= Policy by press release =

Campaign to influence administrative action through public relations and outcry

Policy by press release refers to the act of attempting to influence public policy by press releases intended to alarm the public into demanding action from their elected officials. In modern times, the term is used to dismiss an opponent's claims by suggesting the arguments to be lacking in substance and created solely to generate media attention.

== Cold War ==

Perhaps the most common use of the term refers to an infamous period during the Eisenhower administration when "leaked" documents were a common way for the various branches of the US military to attempt to garner funding for their pet projects when traditional chains of command failed, or they actively ended them. Practically any idea, no matter how outlandish, could gain some traction by simply claiming that the Soviet Union was working on a similar device.

The first and most costly example of this behavior was the mythical "bomber gap." After seeing the latest Soviet jet-powered bomber designs in 1955, a clamor broke out in Washington about the Soviets developing a lead in deploying strategic bombers, with estimates that hundreds would be available shortly. The result was a massive expansion of the US building program, which led to the eventual introduction of about 2,500 jet bombers. Although it was not revealed at the time, US intelligence services had actually made real estimates of the size of the Soviet fleet as early as 1956, placing it at around 20 aircraft.

Nevertheless, the tactic of claiming the gap existed and then brushing aside any criticism as being "weak on defense," was so successful it led to a wave of similar claims.

Another famous case was a claim that suggested the Soviets were working on a global-range nuclear aircraft. An article, complete with images claimed to be leaked by a spy agency, appeared in the December 1958 issue of Aviation Week. The article described a system that was suspiciously similar to some of the designs that were currently under consideration by large US aviation companies. Concerns were soon expressed that "the Russians were from three to five years ahead of the US in the field of atomic aircraft engines and that they would move even further ahead unless the US pressed forward with its own program."

In fact, the entire article was a hoax; third parties later revealed that the aircraft appearing in the pictures was the entirely conventional Myasishchev M-50 Bounder, which never entered production. Nevertheless, the controversy managed to secure, for a time, continued funding of US efforts, which culminated in the NB-36 testbed aircraft. The Soviets did have a nuclear aircraft design of their own, the Tupolev Tu-95LAL, but it did not fly until years later.

Another apparent case of policy by press release was the famous Look article on flying saucers. At the time, the US Air Force and then the US Army were funding the development of the Avrocar at Avro Canada in Toronto. The article, in the 14 June 1955 edition, suggested that the recent wave of saucer reports were possibly caused by Soviet flying saucers, and the article went on to describe them and their capabilities. It included several images that appeared to be provided to them by Avro Canada, or someone in contact with them, including a description of the control system, which was identical to the one used on the Avrocar. In the end, the concept proved unfeasible, and the Avrocar project was eventually canceled in 1961. The article nevertheless remains famous, as it is often presented as a US government misinformation campaign to deflect attention away from "real" UFOs: to exactly what end varies by the source.

==Contemporary use==
The term is now more commonly used, especially in the US, to refer to environmental policy, but it is still used in discussions of defense policy. Myriad claims asserting global warming or ozone depletion have been described by editorialists, such as Mark Martin, the Chronicle Sacramento Bureau, and Hugh Ellsaesser, as "policy by press release."

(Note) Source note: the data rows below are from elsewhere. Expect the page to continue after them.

-- ==== Sys2Proof/Laws/Frames.lean ====
section
/-! SUPPORT. The frames of the shared operations. For each operation `…_only` says which parts of the state it can change at
all, and the simp lemma `…_frame` says it part by part and reader by reader. -/

namespace Sys2Proof.Machine

open Sys2Proof

/-- Two states with the same parts are the same. -/
theorem State.eq_of_parts {s t : State} (pending : s.pending = t.pending) (resetN : s.resetN = t.resetN)
    (pins : s.pins = t.pins) (mem : s.mem = t.mem) (pool : s.pool = t.pool) (windows : s.windows = t.windows)
    (stack : s.stack = t.stack) (scanout : s.scanout = t.scanout) (queues : s.queues = t.queues)
    (lastServed : s.lastServed = t.lastServed) (engine : s.engine = t.engine) (stamps : s.stamps = t.stamps)
    (ownedStamps : s.ownedStamps = t.ownedStamps) (contacts : s.contacts = t.contacts) (events : s.events = t.events)
    (links : s.links = t.links) : s = t := by
  cases s
  cases t
  simp_all

/-- A change of what `K` puts back, after another such change. -/
theorem only_trans (K : State → State → State) (absorbs : ∀ a b c, K (K a b) c = K a c) {s t u : State} (hu : K u t = t)
    (ht : K t s = s) : K u s = s := by
  rw [← absorbs u t s, hu, ht]

/-- A fold whose steps change only what `K` puts back changes only that. -/
theorem foldl_only {α : Type} (K : State → State → State) (absorbs : ∀ a b c, K (K a b) c = K a c) (f : State → α → State)
    (h : ∀ t x, K (f t x) t = t) (xs : List α) {b s : State} (hb : K b s = s) : K (xs.foldl f b) s = s := by
  induction xs generalizing b with
  | nil => exact hb
  | cons x xs ih => exact ih (only_trans K absorbs (h b x) hb)

theorem State.handReserved_only (s : State) (l : Link) (e : Event) :
    { s.handReserved l e with events := s.events } = s := by
  unfold State.handReserved
  apply State.eq_of_parts <;> first | with_reducible rfl | ((repeat' split) <;> simp)

@[simp] theorem State.handReserved_frame (s : State) (l : Link) (e : Event) :
    (s.handReserved l e).pending = s.pending ∧ (s.handReserved l e).resetN = s.resetN ∧
    (s.handReserved l e).pins = s.pins ∧ (s.handReserved l e).mem = s.mem ∧ (s.handReserved l e).pool = s.pool ∧
    (s.handReserved l e).windows = s.windows ∧ (s.handReserved l e).stack = s.stack ∧
    (s.handReserved l e).scanout = s.scanout ∧ (s.handReserved l e).queues = s.queues ∧
    (s.handReserved l e).lastServed = s.lastServed ∧ (s.handReserved l e).engine = s.engine ∧
    (s.handReserved l e).stamps = s.stamps ∧ (s.handReserved l e).ownedStamps = s.ownedStamps ∧
    (s.handReserved l e).contacts = s.contacts ∧ (s.handReserved l e).links = s.links ∧
    (∀ k, (s.handReserved l e).link k = s.link k) ∧ (∀ k, (s.handReserved l e).isUp k = s.isUp k) ∧
    (∀ k, (s.handReserved l e).queue k = s.queue k) ∧ (∀ j, (s.handReserved l e).window j = s.window j) ∧
    (∀ j, (s.handReserved l e).stamp j = s.stamp j) ∧ (∀ j, (s.handReserved l e).contact j = s.contact j) := by
  have only := s.handReserved_only l e
  generalize s.handReserved l e = t at only ⊢
  exact ⟨(congrArg State.pending only :), (congrArg State.resetN only :), (congrArg State.pins only :),
    (congrArg State.mem only :), (congrArg State.pool only :), (congrArg State.windows only :),
    (congrArg State.stack only :), (congrArg State.scanout only :), (congrArg State.queues only :),
    (congrArg State.lastServed only :), (congrArg State.engine only :), (congrArg State.stamps only :),
    (congrArg State.ownedStamps only :), (congrArg State.contacts only :), (congrArg State.links only :),
    fun k => (congrArg (fun u : State => u.link k) only :), fun k => (congrArg (fun u : State => u.isUp k) only :),
    fun k => (congrArg (fun u : State => u.queue k) only :),
    fun j => (congrArg (fun u : State => u.window j) only :),
    fun j => (congrArg (fun u : State => u.stamp j) only :),
    fun j => (congrArg (fun u : State => u.contact j) only :)⟩

theorem State.handSilent_only (s : State) (l : Link) :
    { s.handSilent l with events := s.events } = s := by
  unfold State.handSilent
  apply State.eq_of_parts <;> first | with_reducible rfl | ((repeat' split) <;> simp)

@[simp] theorem State.handSilent_frame (s : State) (l : Link) :
    (s.handSilent l).pending = s.pending ∧ (s.handSilent l).resetN = s.resetN ∧ (s.handSilent l).pins = s.pins ∧
    (s.handSilent l).mem = s.mem ∧ (s.handSilent l).pool = s.pool ∧ (s.handSilent l).windows = s.windows ∧
    (s.handSilent l).stack = s.stack ∧ (s.handSilent l).scanout = s.scanout ∧ (s.handSilent l).queues = s.queues ∧
    (s.handSilent l).lastServed = s.lastServed ∧ (s.handSilent l).engine = s.engine ∧
    (s.handSilent l).stamps = s.stamps ∧ (s.handSilent l).ownedStamps = s.ownedStamps ∧
    (s.handSilent l).contacts = s.contacts ∧ (s.handSilent l).links = s.links ∧
    (∀ k, (s.handSilent l).link k = s.link k) ∧ (∀ k, (s.handSilent l).isUp k = s.isUp k) ∧
    (∀ k, (s.handSilent l).queue k = s.queue k) ∧ (∀ j, (s.handSilent l).window j = s.window j) ∧
    (∀ j, (s.handSilent l).stamp j = s.stamp j) ∧ (∀ j, (s.handSilent l).contact j = s.contact j) := by
  have only := s.handSilent_only l
  generalize s.handSilent l = t at only ⊢
  exact ⟨(congrArg State.pending only :), (congrArg State.resetN only :), (congrArg State.pins only :),
    (congrArg State.mem only :), (congrArg State.pool only :), (congrArg State.windows only :),
    (congrArg State.stack only :), (congrArg State.scanout only :), (congrArg State.queues only :),
    (congrArg State.lastServed only :), (congrArg State.engine only :), (congrArg State.stamps only :),
    (congrArg State.ownedStamps only :), (congrArg State.contacts only :), (congrArg State.links only :),
    fun k => (congrArg (fun u : State => u.link k) only :), fun k => (congrArg (fun u : State => u.isUp k) only :),
    fun k => (congrArg (fun u : State => u.queue k) only :),
    fun j => (congrArg (fun u : State => u.window j) only :),
    fun j => (congrArg (fun u : State => u.stamp j) only :),
    fun j => (congrArg (fun u : State => u.contact j) only :)⟩

theorem State.handUnreserved_only (s : State) (l : Link) (e : Event) :
    { s.handUnreserved l e with events := s.events } = s := by
  unfold State.handUnreserved
  apply State.eq_of_parts <;> first | with_reducible rfl | ((repeat' split) <;> simp)

@[simp] theorem State.handUnreserved_frame (s : State) (l : Link) (e : Event) :
    (s.handUnreserved l e).pending = s.pending ∧ (s.handUnreserved l e).resetN = s.resetN ∧
    (s.handUnreserved l e).pins = s.pins ∧ (s.handUnreserved l e).mem = s.mem ∧
    (s.handUnreserved l e).pool = s.pool ∧ (s.handUnreserved l e).windows = s.windows ∧
    (s.handUnreserved l e).stack = s.stack ∧ (s.handUnreserved l e).scanout = s.scanout ∧
    (s.handUnreserved l e).queues = s.queues ∧ (s.handUnreserved l e).lastServed = s.lastServed ∧
    (s.handUnreserved l e).engine = s.engine ∧ (s.handUnreserved l e).stamps = s.stamps ∧
    (s.handUnreserved l e).ownedStamps = s.ownedStamps ∧ (s.handUnreserved l e).contacts = s.contacts ∧
    (s.handUnreserved l e).links = s.links ∧ (∀ k, (s.handUnreserved l e).link k = s.link k) ∧
    (∀ k, (s.handUnreserved l e).isUp k = s.isUp k) ∧ (∀ k, (s.handUnreserved l e).queue k = s.queue k) ∧
    (∀ j, (s.handUnreserved l e).window j = s.window j) ∧ (∀ j, (s.handUnreserved l e).stamp j = s.stamp j) ∧
    (∀ j, (s.handUnreserved l e).contact j = s.contact j) := by
  have only := s.handUnreserved_only l e
  generalize s.handUnreserved l e = t at only ⊢
  exact ⟨(congrArg State.pending only :), (congrArg State.resetN only :), (congrArg State.pins only :),
    (congrArg State.mem only :), (congrArg State.pool only :), (congrArg State.windows only :),
    (congrArg State.stack only :), (congrArg State.scanout only :), (congrArg State.queues only :),
    (congrArg State.lastServed only :), (congrArg State.engine only :), (congrArg State.stamps only :),
    (congrArg State.ownedStamps only :), (congrArg State.contacts only :), (congrArg State.links only :),
    fun k => (congrArg (fun u : State => u.link k) only :), fun k => (congrArg (fun u : State => u.isUp k) only :),
    fun k => (congrArg (fun u : State => u.queue k) only :),
    fun j => (congrArg (fun u : State => u.window j) only :),
    fun j => (congrArg (fun u : State => u.stamp j) only :),
    fun j => (congrArg (fun u : State => u.contact j) only :)⟩

theorem State.takeReservation_only (s : State) (l : Link) :
    { s.takeReservation l with events := s.events } = s := by
  unfold State.takeReservation
  apply State.eq_of_parts <;> first | with_reducible rfl | simp
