-- ==== Sys2Proof/Laws/Engine.lean ====
section
/-! SUPPORT. The draw engine: what a run of pixels leaves in surface memory, and which values a frame may show. -/

namespace Sys2Proof.Machine

open Sys2Proof

/-- A run of pixels keeps the canonical form of surface memory. -/
theorem drawPixels_wf (op : JobOp) (pages : List Nat) (vs : List SourceValue) (index : Nat) (m : Memory)
    (earlier : List (Nat × Pixel)) (hm : Memory.wf m) : Memory.wf (drawPixels op pages vs index m earlier).1 := by
  induction vs generalizing index m earlier with
  | nil => exact hm
  | cons v vs ih =>
    unfold drawPixels
    split
    · exact ih _ _ _ hm
    · split
      · exact ih _ _ _ hm
      · exact ih _ _ _ (Memory.wf_writePixel _ _ _ hm)

/-- A run of pixels leaves every byte outside the addressed pixels as it was. -/
theorem drawPixels_frame (op : JobOp) (pages : List Nat) (vs : List SourceValue) (index : Nat) (m : Memory)
    (earlier : List (Nat × Pixel)) (hm : Memory.wf m) (b : Nat)
    (h : ∀ i a, i < vs.length → pixelAddr pages (index + i) = some a → b ≠ a ∧ b ≠ a + 1) :
    readByte (drawPixels op pages vs index m earlier).1 b = readByte m b := by
  induction vs generalizing index m earlier with
  | nil => rfl
  | cons v vs ih =>
    have hrest : ∀ i a, i < vs.length → pixelAddr pages (index + 1 + i) = some a → b ≠ a ∧ b ≠ a + 1 := fun i a hi ha =>
      h (i + 1) a (by simp [hi]) (by rw [← ha]; congr 1; omega)
    unfold drawPixels
    split
    · exact ih _ _ _ hm hrest
    · rename_i a ha
      split
      · exact ih _ _ _ hm hrest
      · obtain ⟨h1, h2⟩ := h 0 a (by simp) ha
        rw [ih _ _ _ (Memory.wf_writePixel _ _ _ hm) hrest, readByte_writePixel m a _ b hm, if_neg h1, if_neg h2]

/-- A run of pixels into a buffer without repeated pages forms each pixel once from its source value and its old value. -/
theorem drawPixels_pixel (op : JobOp) (pages : List Nat) (hn : pages.Nodup) (vs : List SourceValue) (index : Nat)
    (m : Memory) (earlier : List (Nat × Pixel)) (hm : Memory.wf m) (i : Nat) (v : SourceValue) (a : Nat)
    (hv : vs[i]? = some v) (ha : pixelAddr pages (index + i) = some a) :
    readPixel (drawPixels op pages vs index m earlier).1 a = (op.formed v (readPixel m a)).getD (readPixel m a) := by
  induction vs generalizing index m earlier i with
  | nil => simp at hv
  | cons w vs ih =>
    cases i with
    | zero =>
      simp only [List.getElem?_cons_zero, Option.some.injEq] at hv
      subst hv
      have later : ∀ m' e, Memory.wf m' → readPixel (drawPixels op pages vs (index + 1) m' e).1 a = readPixel m' a := by
        intro m' e hm'
        have outside : ∀ b, b = a ∨ b = a + 1 → ∀ i c, i < vs.length → pixelAddr pages (index + 1 + i) = some c →
            b ≠ c ∧ b ≠ c + 1 := by
          intro b hb i c _ hc
          obtain ⟨h1, h2, h3⟩ := pixelAddr_inj hn ha hc (by omega)
          omega
        simp only [readPixel, drawPixels_frame _ _ _ _ _ _ hm' _ (outside a (Or.inl rfl)),
          drawPixels_frame _ _ _ _ _ _ hm' _ (outside (a + 1) (Or.inr rfl))]
      unfold drawPixels
      simp only [Nat.add_zero] at ha
      simp only [ha]
      split
      · rename_i hf
        rw [later m _ hm, hf]
        rfl
      · rename_i c hf
        rw [later _ _ (Memory.wf_writePixel _ _ _ hm), readPixel_writePixel_self _ _ _ hm, hf]
        rfl
    | succ i =>
      have ha' : pixelAddr pages (index + 1 + i) = some a := by rw [← ha]; congr 1; omega
      have hv' : vs[i]? = some v := by simpa using hv
      unfold drawPixels
      split
      · exact ih _ _ _ hm i hv' ha'
      · rename_i c hc
        split
        · exact ih _ _ _ hm i hv' ha'
        · obtain ⟨h1, h2, h3⟩ := pixelAddr_inj hn ha hc (by omega)
          have hp : ∀ p, readPixel (writePixel m c p) a = readPixel m a := fun p =>
            readPixel_writePixel_ne m c a p hm h1 h2 h3
          rw [ih _ _ _ (Memory.wf_writePixel _ _ _ hm) i hv' ha', hp]

/-- A run that forms no pixel changes nothing. -/
theorem drawPixels_of_none (op : JobOp) (pages : List Nat) (vs : List SourceValue) (index : Nat) (m : Memory)
    (earlier : List (Nat × Pixel)) (h : ∀ v d, op.formed v d = none) :
    drawPixels op pages vs index m earlier = (m, earlier) := by
  induction vs generalizing index with
  | nil => rfl
  | cons v vs ih =>
    unfold drawPixels
    split
    · exact ih _
    · rw [h]
      exact ih _

/-! ### Positions inside and outside a window -/

theorem Window.hasPixel_iff {w : Window} {x y : Nat} : w.hasPixel x y = true ↔ x < w.width ∧ y < w.height := by
  simp [Window.hasPixel]

/-- Inside its source window a job reads the buffer. -/
theorem State.sourcePixel_inside {s : State} {f : InFlight} {src : Handle} {x y : Nat} (hx : x < (s.window src.slot).width)
    (hy : y < (s.window src.slot).height) :
    s.sourcePixel f src x y = bufferPixel s.mem f.readPages (y * (s.window src.slot).width + x) :=
  if_pos (Window.hasPixel_iff.2 ⟨hx, hy⟩)

/-- Outside it a job reads the free value. -/
theorem State.sourcePixel_outside {s : State} {f : InFlight} {src : Handle} {x y : Nat}
    (h : ¬ (x < (s.window src.slot).width ∧ y < (s.window src.slot).height)) :
    s.sourcePixel f src x y = Config.absentPixel s.scanout.choice x y :=
  if_neg fun e => h (Window.hasPixel_iff.1 e)

/-- A row of a rectangle inside the target window is worked whole. -/
theorem State.take_rowRoom {s : State} {f : InFlight} {h : Handle} {r : Rect} (ht : f.job.op.target = some h)
    (hr : f.job.op.rect = some r) (hx : r.x + f.rowStore.length ≤ (s.window h.slot).width)
    (hy : r.y + f.row < (s.window h.slot).height) : f.rowStore.take (s.rowRoom f) = f.rowStore := by
  apply List.take_of_length_le
  simp only [State.rowRoom, ht, hr, hy, if_true]
  omega

/-- A job without a target writes nothing. -/
theorem State.drawRow_of_no_target {s : State} {f : InFlight} (ht : f.job.op.target = none) : s.drawRow f = s := by
  simp [State.drawRow, State.rowRoom, ht, drawPixels]

/-! ### The values a frame may show -/

/-- What a frame shows of a buffer pixel is one of the values the pixel may show, whatever the free choice. -/
theorem State.shownValue_mem (s : State) (sx sy place : Nat) (pages : List Nat) (index a : Nat)
    (h : pixelAddr pages index = some a) : s.shownValue sx sy place pages index ∈ s.heldValues a := by
  unfold State.shownValue
  simp only [h]
  have hlen : 0 < (s.heldValues a).length := by simp [State.heldValues]
  have hlt := Nat.mod_lt (Config.shownVersion s.scanout.choice sx sy place) hlen
  rw [List.getD_eq_getElem?_getD, List.getElem?_eq_getElem hlt]
  exact List.getElem_mem hlt

/-- With the engine idle and nothing overwritten since the frame start, a frame shows the pixel's value. -/
theorem State.shownValue_of_fresh (s : State) (sx sy place : Nat) (pages : List Nat) (index a : Nat)
    (h : pixelAddr pages index = some a) (hfresh : s.scanout.earlier = [])
    (hidle : s.engine = none) :
    s.shownValue sx sy place pages index = readPixel s.mem a := by
  have := s.shownValue_mem sx sy place pages index a h
  simpa [State.heldValues, State.valueUnderWay, hfresh, hidle] using this

/-! ### The frame on the panel port -/

theorem State.sendsPixel_iff (s : State) (sx sy : Nat) :
    s.sendsPixel sx sy = true ↔ s.resetN = true ∧ sx < screenWidth s.pins.panel ∧ sy < screenHeight s.pins.panel := by
  simp [State.sendsPixel, and_assoc]

/-- A pixel of the frame is one that is sent, with the colour composed there. -/
theorem State.framePixel_eq_some (s : State) (sx sy : Nat) (c : Pixel) :
    s.framePixel sx sy = some c ↔ s.sendsPixel sx sy = true ∧ s.composed sx sy = c := by
  simp [State.framePixel]

/-- A row of the frame, by its number from the top. -/
theorem State.panelFrame_getElem? (s : State) (sy : Nat) :
    s.panelFrame[sy]? =
      if s.resetN = true ∧ sy < screenHeight s.pins.panel then
        some ((List.range (screenWidth s.pins.panel)).map fun sx => s.composed sx sy)
      else none := by
  unfold State.panelFrame
  by_cases hr : s.resetN = true
  · by_cases hy : sy < screenHeight s.pins.panel <;> simp [hr, hy]
  · simp [hr]

end Sys2Proof.Machine
end

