-- ==== Sys2Proof/Laws/Windows.lean ====
section
/-! SUPPORT. Windows and contacts: what a release, a close, a cancelling and a contact report leave in the window records and
in the contact entries. -/

namespace Sys2Proof.Machine

open Sys2Proof

/-! ### Folds over the slots and the contacts -/

/-- A fold over a list without repetitions, each step of which changes one place alone and decides its new value from that
place's old value and from what no step changes, changes each listed place once. -/
theorem foldl_places {ι σ α : Type} [DecidableEq ι] (get : σ → ι → α) (f : σ → ι → σ) (new : ι → α → α) (P : σ → Prop)
    (hP : ∀ t i, P t → P (f t i)) (hself : ∀ t i, P t → get (f t i) i = new i (get t i))
    (hne : ∀ t i j, P t → j ≠ i → get (f t i) j = get t j) (is : List ι) (hn : is.Nodup) (s : σ) (hs : P s) (j : ι) :
    get (is.foldl f s) j = if j ∈ is then new j (get s j) else get s j := by
  induction is generalizing s with
  | nil => simp
  | cons i is ih =>
    obtain ⟨hi, hn'⟩ := List.nodup_cons.1 hn
    rw [List.foldl_cons, ih hn' _ (hP s i hs)]
    by_cases hj : j = i
    · subst hj
      rw [if_neg hi, if_pos List.mem_cons_self, hself s j hs]
    · rw [hne s i j hs hj]
      simp [hj]

theorem mem_finRange {n : Nat} (i : Fin n) : i ∈ List.finRange n := List.mem_finRange i

theorem nodup_finRange (n : Nat) : (List.finRange n).Nodup := List.nodup_finRange n

/-! ### Release -/

/-- A release frees its own slot and no other. -/
theorem State.release_window (s : State) (i j : Slot) :
    (s.release i).window j = if j = i then (s.window i).released else s.window j := by
  unfold State.release
  dsimp only
  (repeat' split) <;> simp_all

/-- What a release leaves in the pool. -/
theorem State.release_pool (s : State) (i : Slot) :
    (s.release i).pool =
      s.pool.release (s.window i).owner ((s.window i).buf0 ++ (s.window i).buf1) (s.window i).pages := by
  unfold State.release
  dsimp only
  (repeat' split) <;> simp

/-- The release test either releases or leaves everything. -/
theorem State.releaseTest_eq (s : State) (i : Slot) :
    s.releaseTest i =
      if (s.window i).state = .closing ∧ (s.window i).onGlass = false ∧ s.namedInFlight ⟨i, (s.window i).gen⟩ = false then
        s.release i
      else s := rfl

theorem State.releaseTest_window_ne (s : State) {i j : Slot} (h : j ≠ i) : (s.releaseTest i).window j = s.window j := by
  rw [State.releaseTest_eq]
  split
  · rw [State.release_window, if_neg h]
  · rfl

/-- A release puts no page into the free set. -/
@[simp] theorem Pool.release_free (p : Pool) (owner : Option Link) (pages : List Nat) (n : Nat) :
    (p.release owner pages n).free = p.free := by
  unfold Pool.release
  cases owner <;> rfl

@[simp] theorem Pool.release_scrub (p : Pool) (owner : Option Link) (pages : List Nat) (n : Nat) :
    (p.release owner pages n).scrub = p.scrub ++ pages := by
  unfold Pool.release
  cases owner <;> rfl

@[simp] theorem State.releaseTest_free (s : State) (i : Slot) : (s.releaseTest i).pool.free = s.pool.free := by
  rw [State.releaseTest_eq]
  split
  · rw [State.release_pool, Pool.release_free]
  · rfl

/-! ### Captures -/

/-- A cancelling changes at most the contact it is made for. -/
theorem State.cancelCapture_contact (s : State) (h : Handle) (send : Bool) (k j : ContactNumber) :
    (s.cancelCapture h send k).contact j =
      if j = k ∧ (s.contact k).capture = some h then { s.contact k with capture := none, lastSent := none }
      else s.contact j := by
  unfold State.cancelCapture
  dsimp only
  split
  · rename_i hc
    split <;> simp [State.contact_setContact, hc]
  · rename_i hc
    simp [hc]

/-- Every capture on the window is cleared, and no other contact changes. -/
theorem State.cancelCaptures_contact (s : State) (h : Handle) (send : Bool) (k : ContactNumber) :
    (s.cancelCaptures h send).contact k =
      if (s.contact k).capture = some h then { s.contact k with capture := none, lastSent := none } else s.contact k := by
  have := foldl_places State.contact (fun t k => t.cancelCapture h send k)
    (fun _ c => if c.capture = some h then { c with capture := none, lastSent := none } else c) (fun _ => True)
    (fun _ _ _ => trivial) (fun t i _ => by rw [State.cancelCapture_contact]; simp)
    (fun t i j _ hj => by rw [State.cancelCapture_contact]; simp [hj]) (List.finRange 5) (nodup_finRange 5) s trivial k
  rw [if_pos (mem_finRange k)] at this
  exact this

/-! ### Contact reports -/

/-- What a report makes of one contact, from its entry, its listing and the hit test (R130). -/
def Contact.reported (c : Contact) (listed : Option Pos) (hit : Pos → Option Handle) : Contact :=
  match c.state, listed with
  | .none, some p => { c with state := .settling, last := some p }
  | .none, none => c
  | .settling, some p =>
    { state := .held, capture := hit p, last := some p, lastSent := if (hit p).isSome then some p else none }
  | .settling, none => Contact.atReset
  | .held, some p => { c with last := some p, lastSent := if c.capture.isSome then some p else c.lastSent }
  | .held, none => Contact.atReset

theorem State.applyContact_contact_self (s : State) (es : List ReportEntry) (k : ContactNumber) :
    (s.applyContact es k).contact k = (s.contact k).reported (presentAt s.pins.panel es k) s.hitTest := by
  unfold State.applyContact Contact.reported
  dsimp only
  cases hc : (s.contact k).state <;> cases hp : presentAt s.pins.panel es k <;> dsimp only
  · simp
  · simp
  · simp only [State.contactDown]
    split
    · rename_i hh; simp [hh]
    · rename_i hh; simp [hh]
  · split
    · unfold State.contactUp
      dsimp only
      split <;> simp
    · simp
  · rename_i p
    split
    · rename_i h hcap
      unfold State.contactMove
      dsimp only
      split
      · rename_i hl
        simp [hcap, hl, hc]
      · simp [hcap, hc]
    · rename_i hcap
      simp [hcap]

theorem State.applyContact_contact_ne (s : State) (es : List ReportEntry) {k j : ContactNumber} (h : j ≠ k) :
    (s.applyContact es k).contact j = s.contact j := by
  unfold State.applyContact State.contactDown State.contactMove State.contactUp
  dsimp only
  (repeat' split) <;> simp [h]

/-- The hit test does not read the contacts, the event queues or the link controllers. -/
theorem State.hitTest_congr {s t : State} (hs : t.scanout = s.scanout) (hw : t.windows = s.windows) :
    t.hitTest = s.hitTest := by
  funext p
  have hh : t.hits p = s.hits p := by
    funext e
    have hwin : t.window = s.window := by
      funext i
      simp only [State.window, hw]
    unfold State.hits State.current
    rw [hwin]
  simp only [State.hitTest, hs, hh]

/-- A report decides each contact from that contact's own entry and listing. -/
theorem State.applyReport_contact (s : State) (es : List ReportEntry) (k : ContactNumber) :
    (s.applyReport es).contact k = (s.contact k).reported (presentAt s.pins.panel es k) s.hitTest := by
  have := foldl_places State.contact (fun t k => t.applyContact es k)
    (fun k c => c.reported (presentAt s.pins.panel es k) s.hitTest)
    (fun t => t.pins = s.pins ∧ t.scanout = s.scanout ∧ t.windows = s.windows)
    (fun t i h => by simpa using h)
    (fun t i h => by rw [State.applyContact_contact_self, h.1, State.hitTest_congr h.2.1 h.2.2])
    (fun t i j _ hj => t.applyContact_contact_ne es hj) (List.finRange 5) (nodup_finRange 5) s ⟨rfl, rfl, rfl⟩ k
  rw [if_pos (mem_finRange k)] at this
  exact this

/-! ### Front and drawing buffers -/

@[simp] theorem Window.frontPages_single {w : Window} (h : w.buffering = .single) : w.frontPages = w.buf0 := by
  simp [Window.frontPages, h]

@[simp] theorem Window.frontPages_double {w : Window} (h : w.buffering = .double) : w.frontPages = w.buffer w.front := by
  simp [Window.frontPages, h]

@[simp] theorem Window.drawingPages_single {w : Window} (h : w.buffering = .single) : w.drawingPages = w.buf0 := by
  simp [Window.drawingPages, h]

@[simp] theorem Window.drawingPages_double {w : Window} (h : w.buffering = .double) :
    w.drawingPages = w.buffer w.front.other := by
  simp [Window.drawingPages, h]

/-! ### Entering CLOSING -/

/-- A close takes the window off the live stack. -/
theorem State.enterClosing_stack (s : State) (i : Slot) (reason : CloseReason) :
    (s.enterClosing i reason).stack = s.stack.filter fun j => decide (j ≠ i) := by
  unfold State.enterClosing
  simp

/-- A close changes no other window. -/
theorem State.enterClosing_window_ne (s : State) {i j : Slot} (reason : CloseReason) (h : j ≠ i) :
    (s.enterClosing i reason).window j = s.window j := by
  unfold State.enterClosing
  simp [State.releaseTest_window_ne, h]

/-- A close clears the captures on its window, and changes no other contact. -/
theorem State.enterClosing_contact (s : State) (i : Slot) (reason : CloseReason) (k : ContactNumber) :
    (s.enterClosing i reason).contact k =
      if (s.contact k).capture = some ⟨i, (s.window i).gen⟩ then { s.contact k with capture := none, lastSent := none }
      else s.contact k := by
  unfold State.enterClosing
  simp [State.cancelCaptures_contact]

/-- A close leaves the free set as it is. -/
theorem State.enterClosing_free (s : State) (i : Slot) (reason : CloseReason) :
    (s.enterClosing i reason).pool.free = s.pool.free := by
  unfold State.enterClosing
  simp

end Sys2Proof.Machine
end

Likewise, the implication that Iraq was involved in the September 11 attacks or possessed weapons of mass destruction, based on evidence that the CIA's own reports had dismissed, was described as "policy by press release" by John Kerry and Lou Dobbs.

A related term, public health by press release, is occasionally used ironically to imply official pronouncements or media campaigns belie inadequate effort or funding, but the term appeared in an article warning against a pitfall from the opposite direction (potential misassessment of limited clinical studies by press and policymakers).